Python Engine Integration

Launching Embedding generation with Python

Use asynchronous programming in Python using asyncio for flexible and efficient embedding processing with Infinity. This advanced method allows for concurrent execution of different requests, making it ideal for high-throughput embedding generation.

import asyncio
from infinity_emb import AsyncEmbeddingEngine, EngineArgs
from infinity_emb.log_handler import logger
logger.setLevel(5) # Debug

# Define sentences for embedding
sentences = ["Embed this sentence via Infinity.", "Paris is in France."]
# Initialize the embedding engine with model specifications
engine = AsyncEmbeddingEngine.from_args(
    EngineArgs(
        model_name_or_path="BAAI/bge-small-en-v1.5",
        engine="torch", 
        lengths_via_tokenize=True
    )
)

async def main(): 
    async with engine:  # Context manager initializes and terminates the engine

        job1 = asyncio.create_task(engine.embed(sentences=sentences))
        # submit a second job in parallel
        job2 = asyncio.create_task(engine.embed(sentences=["Hello world"]))
        # usage is total token count according to tokenizer.
        embeddings, usage = await job1
        embeddings2, usage2 = await job2
        # Embeddings are now available for use - they ran in the same batch.
    print(f"for {sentences}, generated embeddings {len(embeddings)} with tot_tokens={usage}")
asyncio.run(
    main()
)

Reranker

Reranking gives you a score for similarity between a query and multiple documents. Use it in conjunction with a VectorDB+Embeddings, or as standalone for small amount of documents. Please select a model from HuggingFace that can be loaded with AutoModelForSequenceClassification & has exactly one class for classification. E.g. "BAAI/bge-reranker-base". Further models are usually listed as rerank models on HuggingFace https://huggingface.co/models?pipeline_tag=text-classification&sort=trending&search=rerank.

import asyncio
from infinity_emb import AsyncEmbeddingEngine, EngineArgs

# Define your query and documents
query = "What is the python package infinity_emb?"
docs = [
    "This document is unrelated to the python package infinity_emb.", 
    "Paris is in France!",
    "infinity_emb is a package for generating sentence embeddings."
]

# Configure the reranking engine
engine_args = EngineArgs(model_name_or_path="BAAI/bge-reranker-base", engine="torch")
engine = AsyncEmbeddingEngine.from_args(engine_args)

async def main(): 
    async with engine:
        ranking, usage = await engine.rerank(query=query, docs=docs)
        # Display ranked documents
        print(list(zip(ranking, docs)))
asyncio.run(main())

You can launch the

infinity_emb --model-name-or-path BAAI/bge-reranker-base

Text Classification (Beta)

Use text classification with Infinity's classify feature, which allows for sentiment analysis, emotion detection, and more classification tasks.

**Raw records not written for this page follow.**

-- ==== Sys2Proof/Tests/Slice0.lean ====
section
/-! SUPPORT. The model's own tests. Every expected value is from the spec: the words from 30_encoding.md R70 to R88, the
results from 95_test_vectors.md. Then, for every obligation with hypotheses, a state and operands that meet them. -/

namespace Sys2Proof.Tests

open Sys2Proof.Machine

/-! ### Well-formedness -/

/-- The one check, lines 0 to 7, refuses line 8. -/
theorem test_wellFormed_refuses_line_8 : (Instr.registerIdFor 8 true).wellFormed = false := by decide
theorem test_wellFormed_accepts_line_7 : (Instr.registerIdFor 7 true).wellFormed = true := by decide

/-! ### Decoding: words written out from the spec's encodings -/

/-- ENCODE_COMMAND: op 000, zeros, rid 7:0 (30_encoding.md R86). -/
theorem test_decode_encodeCommand :
    decodeReq (0b000#3 ++ (0#21 ++ 0b10110000#8)) = .ok (.encodeCommand 0xB0) := by decide
/-- DECODE_REPLY: op 001, zeros, r0, r1, r2. -/
theorem test_decode_decodeReply :
    decodeReq (0b001#3 ++ (0#5 ++ (0b00010010#8 ++ (0b11111101#8 ++ 0b10000000#8)))) =
      .ok (.decodeReply 0x12 0xFD 0x80) := by decide
/-- REGISTER_ID_FOR: op 010, zeros, line 15:8, zeros, se 0. -/
theorem test_decode_registerIdFor :
    decodeReq (0b010#3 ++ (0#13 ++ (0b00000011#8 ++ (0#7 ++ 0b1#1)))) = .ok (.registerIdFor 3 true) := by decide
/-- PERFORM_TRANSACTION: op 011, zeros, rid 7:0. -/
theorem test_decode_performTransaction :
    decodeReq (0b011#3 ++ (0#21 ++ 0b11111111#8)) = .ok (.performTransaction 0xFF) := by decide
/-- READ_RAW: op 100, diff 28, hp 27, zeros, primary, pair, zeros. -/
theorem test_decode_readRaw :
    decodeReq (0b100#3 ++ (0b1#1 ++ (0b1#1 ++ (0#3 ++ (0b00000110#8 ++ (0b00000111#8 ++ 0#8)))))) =
      .ok (.readRaw (.df 6 7)) := by decide
/-- READ_SCALE: op 101, as READ_RAW; a single-ended descriptor with a pair. -/
theorem test_decode_readScale :
    decodeReq (0b101#3 ++ (0b0#1 ++ (0b1#1 ++ (0#3 ++ (0b00000011#8 ++ (0b00000011#8 ++ 0#8)))))) =
      .ok (.readScale ⟨false, 3, some 3⟩) := by decide

/-- 30_encoding.md R70, R74, R76: start byte, then mode bit, line and four zeros, then any filler, for every channel. -/
theorem test_decode_single_ended_commands :
    decodeCmd ⟨0b00000001, 0b1#1 ++ (0b000#3 ++ 0#4), 0xA5⟩ = .ok (.sampleSE0 0xA5) ∧
    decodeCmd ⟨0b00000001, 0b1#1 ++ (0b001#3 ++ 0#4), 0xA5⟩ = .ok (.sampleSE1 0xA5) ∧
    decodeCmd ⟨0b00000001, 0b1#1 ++ (0b010#3 ++ 0#4), 0xA5⟩ = .ok (.sampleSE2 0xA5) ∧
    decodeCmd ⟨0b00000001, 0b1#1 ++ (0b011#3 ++ 0#4), 0xA5⟩ = .ok (.sampleSE3 0xA5) ∧
    decodeCmd ⟨0b00000001, 0b1#1 ++ (0b100#3 ++ 0#4), 0xA5⟩ = .ok (.sampleSE4 0xA5) ∧
    decodeCmd ⟨0b00000001, 0b1#1 ++ (0b101#3 ++ 0#4), 0xA5⟩ = .ok (.sampleSE5 0xA5) ∧
    decodeCmd ⟨0b00000001, 0b1#1 ++ (0b110#3 ++ 0#4), 0xA5⟩ = .ok (.sampleSE6 0xA5) ∧
    decodeCmd ⟨0b00000001, 0b1#1 ++ (0b111#3 ++ 0#4), 0xA5⟩ = .ok (.sampleSE7 0xA5) := by decide
theorem test_decode_differential_commands :
    decodeCmd ⟨0b00000001, 0b0#1 ++ (0b000#3 ++ 0#4), 0x00⟩ = .ok (.sampleDIFF0_1 0x00) ∧
    decodeCmd ⟨0b00000001, 0b0#1 ++ (0b001#3 ++ 0#4), 0x00⟩ = .ok (.sampleDIFF1_0 0x00) ∧
    decodeCmd ⟨0b00000001, 0b0#1 ++ (0b010#3 ++ 0#4), 0x00⟩ = .ok (.sampleDIFF2_3 0x00) ∧
    decodeCmd ⟨0b00000001, 0b0#1 ++ (0b011#3 ++ 0#4), 0x00⟩ = .ok (.sampleDIFF3_2 0x00) ∧
    decodeCmd ⟨0b00000001, 0b0#1 ++ (0b100#3 ++ 0#4), 0x00⟩ = .ok (.sampleDIFF4_5 0x00) ∧
    decodeCmd ⟨0b00000001, 0b0#1 ++ (0b101#3 ++ 0#4), 0x00⟩ = .ok (.sampleDIFF5_4 0x00) ∧
    decodeCmd ⟨0b00000001, 0b0#1 ++ (0b110#3 ++ 0#4), 0x00⟩ = .ok (.sampleDIFF6_7 0x00) ∧
    decodeCmd ⟨0b00000001, 0b0#1 ++ (0b111#3 ++ 0#4), 0x00⟩ = .ok (.sampleDIFF7_6 0x00) := by decide
/-- An id with a low bit set and a start byte other than 0x01 are no rows of the table. -/
theorem test_decode_refuses_other_commands :
    decodeCmd ⟨0x01, 0x81, 0x00⟩ = .error .unlistedRid ∧ decodeCmd ⟨0x03, 0x80, 0x00⟩ = .error .badStartByte := by decide

/-- The table's numbering of a 24-bit row (20_memory.md R54), and of a 32-bit row. -/
theorem test_decode_table_words :
    decodeTableWord 24 0x01F000 = some (.sampleSE7 0x00) ∧ decodeTableWord 24 0x017000 = some (.sampleDIFF7_6 0x00) ∧
    decodeTableWord 32 0x40000301 = some (.registerIdFor 3 true) ∧ decodeTableWord 32 0xC0000000 = none := by decide

/-- 95_test_vectors.md V7. -/
theorem test_decode_V7_reserved :
    decodeReq 0xC0000000 = .error .reservedOp ∧ decodeReq 0xE0000000 = .error .reservedOp ∧
    decodeReq 0x00000100 = .error .reservedBitSet ∧ decodeReq 0x21000000 = .error .reservedBitSet ∧
    decodeReq 0x40000802 = .error .reservedBitSet ∧ decodeReq 0x40FF0001 = .error .reservedBitSet ∧
    decodeReq 0x5F000000 = .error .reservedBitSet ∧ decodeReq 0x80030001 = .error .reservedBitSet ∧
    decodeReq 0x84030000 = .error .reservedBitSet ∧ decodeReq 0x1FFFFFFF = .error .reservedBitSet := by decide
theorem test_decode_V7_pair :
    decodeReq 0x80030100 = .error .pairWithoutHp ∧ decodeReq 0xA0030100 = .error .pairWithoutHp ∧
    decodeReq 0x20FFFFFF = .ok (.decodeReply 0xFF 0xFF 0xFF) := by decide

/-- 00_scope.md R8: the counts of the channel table, and the bytes of a transfer. -/
theorem test_fixed_parameters :
    channelTable.length = Config.nChan ∧ (channelTable.filter (·.diff)).length = Config.nDiff ∧
    (channelTable.filter (!·.diff)).length = Config.nSe ∧ channelNames.length = Config.nChan ∧
    2 ^ Config.lineWidth = Config.nLines ∧ 8 * Config.xferLen = 24 ∧ Config.scaleExp = Config.resBits := by decide

/-! ### The pure functions: 95_test_vectors.md V1 to V3 -/

theorem test_encode_command_V1 :
    encodeCommand 0x00 0x0F = ⟨0x01, 0x0F, 0x00⟩ ∧ encodeCommand 0xA5 0xB0 = ⟨0x01, 0xB0, 0xA5⟩ := by decide
theorem test_decode_reply_V2 :
    decodeReply ⟨0xFF, 0xFF, 0xFF⟩ = 1023 ∧ decodeReply ⟨0xAA, 0xFC, 0x00⟩ = 0 ∧ decodeReply ⟨0x12, 0xFD, 0x80⟩ = 384 ∧
    decodeReply ⟨0x00, 0x04, 0x00⟩ = 0 ∧ decodeReply ⟨0x55, 0x02, 0xAA⟩ = 682 ∧ decodeReply ⟨0, 1, 0⟩ = 256 := by decide
theorem test_register_id_for_V3 :
    registerIdFor 0 true = some 0x80 ∧ registerIdFor 3 true = some 0xB0 ∧ registerIdFor 7 true = some 0xF0 ∧
    registerIdFor 0 false = some 0x00 ∧ registerIdFor 7 false = some 0x70 ∧ registerIdFor 8 true = none ∧
    registerIdFor 255 true = none := by decide

/-! ### Small states -/

/-- After a successful attach, with two callers, a filler of 0xA5, codes of 8 bits and a reference voltage of 32. -/
def idle : State := { State.reset with params := ⟨0xA5, 1, 8, 8, 32⟩ }

/-- Two callers wait for a free lock. -/
def waiting : State := { idle with phases := [(0, .waitLock 0xB0), (1, .waitLock 0x60)] }

/-- Caller 0 is in its transfer, and caller 1 waits. -/
def transferring : State :=
  { idle with
    lock := some 0
    tx := [(0, 0x01), (1, 0xB0), (2, 0xA5)]
    phases := [(0, .inXfer 0xB0), (1, .waitLock 0x60)]
    xfer := some ⟨0x01, 0xB0, 0xA5⟩ }

/-- Caller 0 has a response to take. -/
def responded : State := { idle with phases := [(0, .done ⟨.ok, .sample 564⟩)] }

/-- No instance. -/
def detached : State := { idle with life := .detached, handles := none }

/-- Caller 0 in the transfer of a register id, with filler 0x00, codes of 8 bits, and one answer to come. -/
def sending (rid : Byte) (answer : XferAnswer) : State :=
  { idle with
    params := ⟨0x00, 1, 8, 8, 32⟩
    lock := some 0
    tx := [(0, 0x01), (1, rid), (2, 0x00)]
    phases := [(0, .inXfer rid)]
    xfer := some ⟨0x01, rid, 0x00⟩
    xferAnswers := [answer] }

/-- A state with its next events. -/
def doing (s : State) (l : List Event) : State := { s with agenda := l }

/-- A state with one request word to be issued by caller 0. -/
def issuing (w : ReqWord) (s : State) : State := doing s [.issue 0 w]

/-- The phase of a caller after a step. -/
def phaseAfter (o : Outcome) (c : CallerId) : Option Phase :=
  match o with
  | .next s => some (s.phaseOf c)
  | .fault _ => none
  | .refused _ => none

/-- An error code of each collaborator, the largest of 8 bits. -/
def transportCode : TransportCode := 255
def regulatorCode : RegulatorCode := 255

/-! ### One step of each request: 95_test_vectors.md V1 to V6 -/

theorem test_step_encode_command :
    step (issuing 0x000000B0 State.reset) =
      .next (State.reset.setPhase 0 (.done ⟨.ok, .command ⟨0x01, 0xB0, 0x00⟩⟩)) := rfl
theorem test_step_decode_reply :
    phaseAfter (step (issuing 0x2012FD80 idle)) 0 = some (.done ⟨.ok, .sample 384⟩) := rfl
theorem test_step_register_id_for :
    phaseAfter (step (issuing 0x40000701 idle)) 0 = some (.done ⟨.ok, .registerId 0xF0⟩) := rfl
theorem test_step_register_id_for_line_8 : step (issuing 0x40000801 idle) = .refused .lineOutOfContract := rfl
theorem test_step_perform_transaction :
    phaseAfter (step (issuing 0x600000FF idle)) 0 = some (.waitLock 0xFF) := rfl
theorem test_step_read_raw :
    phaseAfter (step (issuing 0x98070600 idle)) 0 = some (.waitLock 0x70) := rfl
theorem test_step_read_raw_invalid :
    phaseAfter (step (issuing 0x98000200 idle)) 0 = some (.done ⟨.invalidChannel, .unit⟩) := rfl
/-- V6 at the default width of 32 bits, from the reset state: 3300 mV, and the largest value. -/
theorem test_step_read_scale :
    phaseAfter (step { issuing 0xA0000000 State.reset with mvAnswers := [.ok 3300] }) 0 =
      some (.done ⟨.ok, .scale 3300 10⟩) ∧
    phaseAfter (step { issuing 0xA0000000 State.reset with mvAnswers := [.ok 4294967295] }) 0 =
      some (.done ⟨.ok, .scale 4294967295 10⟩) := ⟨rfl, rfl⟩
theorem test_step_read_scale_error :
    phaseAfter (step { issuing 0xA0030000 idle with mvAnswers := [.err regulatorCode] }) 0 =
      some (.done ⟨.regulatorUnavailable, .regulatorCode regulatorCode⟩) := rfl

/-! ### The wire commands: 95_test_vectors.md V4, V5 -/

/-- Each of the sixteen, on the wire, answered `[0x00, 0x02, 0x34]`: OK(564), and the lock is free. -/
theorem test_wire_commands_ok :
    ∀ p ∈ wireCommands 0x00, ∃ t, exec p.1 (sending p.2.2 (.ok ⟨0x00, 0x02, 0x34⟩)) = .next t ∧
      t.phaseOf 0 = .done ⟨.ok, .sample 564⟩ ∧ t.lock = none ∧ t.rx = [(0, 0x00), (1, 0x02), (2, 0x34)] := by
  simp only [wireCommands, List.forall_mem_cons]
  and_intros <;> first | exact ⟨_, rfl, rfl, rfl, rfl⟩ | simp
/-- Each of the sixteen, failed by the transport: TRANSPORT_ERROR with its code, `rx` unwritten, the lock free. -/
theorem test_wire_commands_error :
    ∀ p ∈ wireCommands 0x00, ∃ t, exec p.1 (sending p.2.2 (.err transportCode)) = .next t ∧
      t.phaseOf 0 = .done ⟨.transportError, .transportCode transportCode⟩ ∧ t.lock = none ∧ t.rx = [] := by
  simp only [wireCommands, List.forall_mem_cons]
  and_intros <;> first | exact ⟨_, rfl, rfl, rfl, rfl⟩ | simp

/-! ### The other steps: 95_test_vectors.md V4, V8 -/

theorem test_acquire :
    ∃ t, step (doing waiting [.acquire 0]) = .next t ∧ t.lock = some 0 ∧
      t.tx = [(0, 0x01), (1, 0xB0), (2, 0xA5)] ∧ t.phaseOf 0 = .inXfer 0xB0 ∧ t.phaseOf 1 = .waitLock 0x60 :=
  ⟨_, rfl, rfl, rfl, rfl, rfl⟩
/-- An id outside the sixteen completes too (V4, third row). -/
theorem test_complete_unlisted_rid :
    phaseAfter (step (doing (sending 0xFF (.ok ⟨0, 0, 0⟩)) [.complete 0])) 0 = some (.done ⟨.ok, .sample 0⟩) := rfl
theorem test_take : phaseAfter (step (doing responded [.take 0])) 0 = some .idle := rfl
theorem test_detach_busy :
    step (doing responded [.detach]) = .refused .detachBusy ∧ step (doing transferring [.detach]) = .refused .detachBusy :=
  ⟨rfl, rfl⟩
theorem test_attach_fails :
    ∃ t, step { doing detached [.attach ⟨1, 2⟩] with enableAnswers := [.err regulatorCode] } = .next t ∧
      t.life = .detached ∧ t.attachOutcome = some ⟨.regulatorEnableFailed, .regulatorCode regulatorCode⟩ :=
  ⟨_, rfl, rfl, rfl⟩

/-! ### The fetch -/

/-- The next step runs the placed request word, and the placed wire command. -/
theorem test_withFetchWord_request :
    step (State.reset.withFetchWord 32 0x80030000) = .next (State.reset.setPhase 0 (.waitLock 0xB0)) := rfl
theorem test_withFetchWord_command :
    ∃ s, step (State.reset.withFetchWord 24 0x01B000) = execSampleSE3 0x00 s ∧ s.phaseOf 0 = .inXfer 0xB0 ∧
      s.onWire ⟨0x01, 0xB0, 0x00⟩ = true :=
  ⟨{ State.reset.withFetchWord 24 0x01B000 with agenda := [] }, rfl, rfl, rfl⟩
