-- ==== Sys2Proof/Word.lean ====
section
/-! DEFINITION. The words of the Mujeta 5120: bytes of the console link, internal characters, line combinations,
line conditions, and the pair of per-line things. -/

namespace Sys2Proof

/-- A byte of the console link (R183). -/
abbrev Byte := BitVec 8

/-- An internal character, 0 to 127 (introduction, section 6.2). -/
abbrev Chr := BitVec 7

/-- A 5-unit combination; bit k-1 is unit k, 1 for mark (introduction, section 6.3). -/
abbrev Comb := BitVec 5

/-- A line condition. -/
inductive Level where
  | space
  | mark
  deriving DecidableEq, Repr, Inhabited

/-- The two telegraph lines. -/
inductive LineId where
  | A
  | B
  deriving DecidableEq, Repr, Inhabited

/-- The two mechanisms, and with them the two motors. -/
inductive Mech where
  | print
  | punch
  deriving DecidableEq, Repr, Inhabited

/-- One thing for each line. -/
structure Pair (α : Type) where
  a : α
  b : α
  deriving DecidableEq, Repr, Inhabited

def Pair.get {α : Type} (p : Pair α) : LineId → α
  | .A => p.a
  | .B => p.b

def Pair.set {α : Type} (p : Pair α) (l : LineId) (x : α) : Pair α :=
  match l with
  | .A => { p with a := x }
  | .B => { p with b := x }

end Sys2Proof
end

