-- ==== Sys2Proof/Machine/Flags.lean ====
section
/-! DEFINITION. What the rules define as a condition of the state: duplex, receive-busy, the low figure, exchange over,
lock causes, keyboard idle, the output pins and the console's RDY and ATTN. -/

namespace Sys2Proof.Machine

open Sys2Proof

/-- The line runs half duplex (R35). -/
def halfDuplex (s : State) (l : LineId) : Bool :=
  decide ((s.unit l).cfg.duplex = .half) || (s.csv l).exch.half

/-- The receiver is in CHARACTER (section 3.5). -/
def inCharacter (r : Receiver) : Bool :=
  match r.sub with
  | .character _ => decide (r.mode = .framing)
  | _ => false

/-- The frame in hand, in FRAMING. -/
def Receiver.frameInHand (r : Receiver) : Option Frame :=
  match r.mode, r.sub with
  | .framing, .character f => some f
  | .framing, .hunting _ _ | .framing, .spaceHeld _ | .framing, .blanked | .off, _ | .condition, _ | .watch, _ => none

/-- The stop sample of the character in hand is due (R42). -/
def Receiver.stopDue (r : Receiver) : Bool :=
  match r.frameInHand with
  | some f => decide (416 ≤ f.pos) && f.started
  | none => false

/-- Receive-busy (R44). -/
def receiveBusy (s : State) (l : LineId) : Bool :=
  let u := s.unit l
  inCharacter u.rx || decide (u.rx.age < u.cfg.turnaroundMs)

/-- U, the unreserved free count (section 4.2). -/
def unreserved (m : Store) : Nat := m.free.length - (m.reservation.a + m.reservation.b)

/-- The exchange is over (R120). -/
def ExchSub.isOver : ExchSub → Bool
  | .done | .plain => true
  | .none | .offerWait | .offered | .awaitPage0 | .awaitPage1 | .awaitClose | .closing | .abandoned => false

/-- The engine is paging (R120). -/
def ExchSub.isPaging : ExchSub → Bool
  | .offered | .awaitPage0 | .awaitPage1 | .awaitClose => true
  | .none | .offerWait | .closing | .done | .plain | .abandoned => false

/-- An exchange that has begun and is not over (R131). -/
def ExchSub.isOpen : ExchSub → Bool
  | .offerWait | .offered | .awaitPage0 | .awaitPage1 | .awaitClose | .closing => true
  | .none | .done | .plain | .abandoned => false

/-- The line is CONNECTED with its exchange over, or RUNNING (R88, R89). -/
def lineReady (s : State) (l : LineId) : Bool :=
  match (s.csv l).state with
  | .running => true
  | .connected => (s.csv l).exch.sub.isOver
  | .disabled | .free | .incoming | .answering | .refusing | .calling | .selecting | .awaitConnect | .clearing
  | .guard | .fault => false

/-- The line of a direct mode. -/
def KbMode.line : KbMode → Option LineId
  | .localMode => none
  | .directA => some .A
  | .directB => some .B

/-- The lock causes of the keyboard (R138). -/
def lockLineDown (s : State) : Bool :=
  match s.kbs.mode.line with
  | some l => decide ((s.csv l).state ≠ .connected) && decide ((s.csv l).state ≠ .running)
  | none => false
def lockExchange (s : State) : Bool :=
  match s.kbs.mode.line with
  | some l => decide ((s.csv l).state = .connected) && !(s.csv l).exch.sub.isOver
  | none => false
def lockTurnaround (s : State) : Bool :=
  match s.kbs.mode.line with
  | some l => halfDuplex s l && receiveBusy s l
  | none => false

/-- The keyboard is locked, and KLOCK asserted (R138). -/
def kbLocked (s : State) : Bool := lockLineDown s || lockExchange s || lockTurnaround s || s.kbs.storeFull

/-- BELLOUT is high (R137). -/
def bellOut (s : State) : Bool := s.kbs.bell.isSome

/-- Keyboard input counts as idle for stored grants (R141). -/
def inputIdle (s : State) : Bool := s.kbs.fifo.isEmpty && decide (Config.inputIdleMs ≤ s.kbs.inputAge)

/-- Motor outputs (R176). -/
def MotorState.runOut : MotorState → Bool
  | .starting | .running | .low => true
  | .stopped | .fault => false
def MotorState.lowOut : MotorState → Bool
  | .low => true
  | .stopped | .starting | .running | .fault => false

/-- A motor has a run request while its set of request sources is not empty (R177). -/
def Motor.request (m : Motor) : Bool := m.demand || m.prestartA || m.prestartB || m.hold

/-- RDY (R185, R192). -/
def rdy (s : State) : Bool :=
  match s.cpe.port with
  | .response _ _ => !s.cpe.resetLow
  | .empty | .executing _ _ => false

/-- ATTN (R189, R192). -/
def attn (s : State) : Bool := !s.cpe.resetLow && decide (s.cpe.latches &&& s.cpe.mask ≠ 0)

end Sys2Proof.Machine
end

Note: PR's to speed this section up are welcome. Currently the backend uses huggingface pipelines + dynamic batching. On top of that, a ~40% speedup should be possible.

import asyncio
from infinity_emb import AsyncEmbeddingEngine, EngineArgs

sentences = ["This is awesome.", "I am bored."]
engine_args = EngineArgs(model_name_or_path = "SamLowe/roberta-base-go_emotions", 
    engine="torch", model_warmup=True)
engine = AsyncEmbeddingEngine.from_args(engine_args)
async def main(): 
    async with engine:
        predictions, usage = await engine.classify(sentences=sentences)
        return predictions, usage
asyncio.run(main())

Running via CLI requires a new FastAPI schema and server integration - PR's are also welcome there.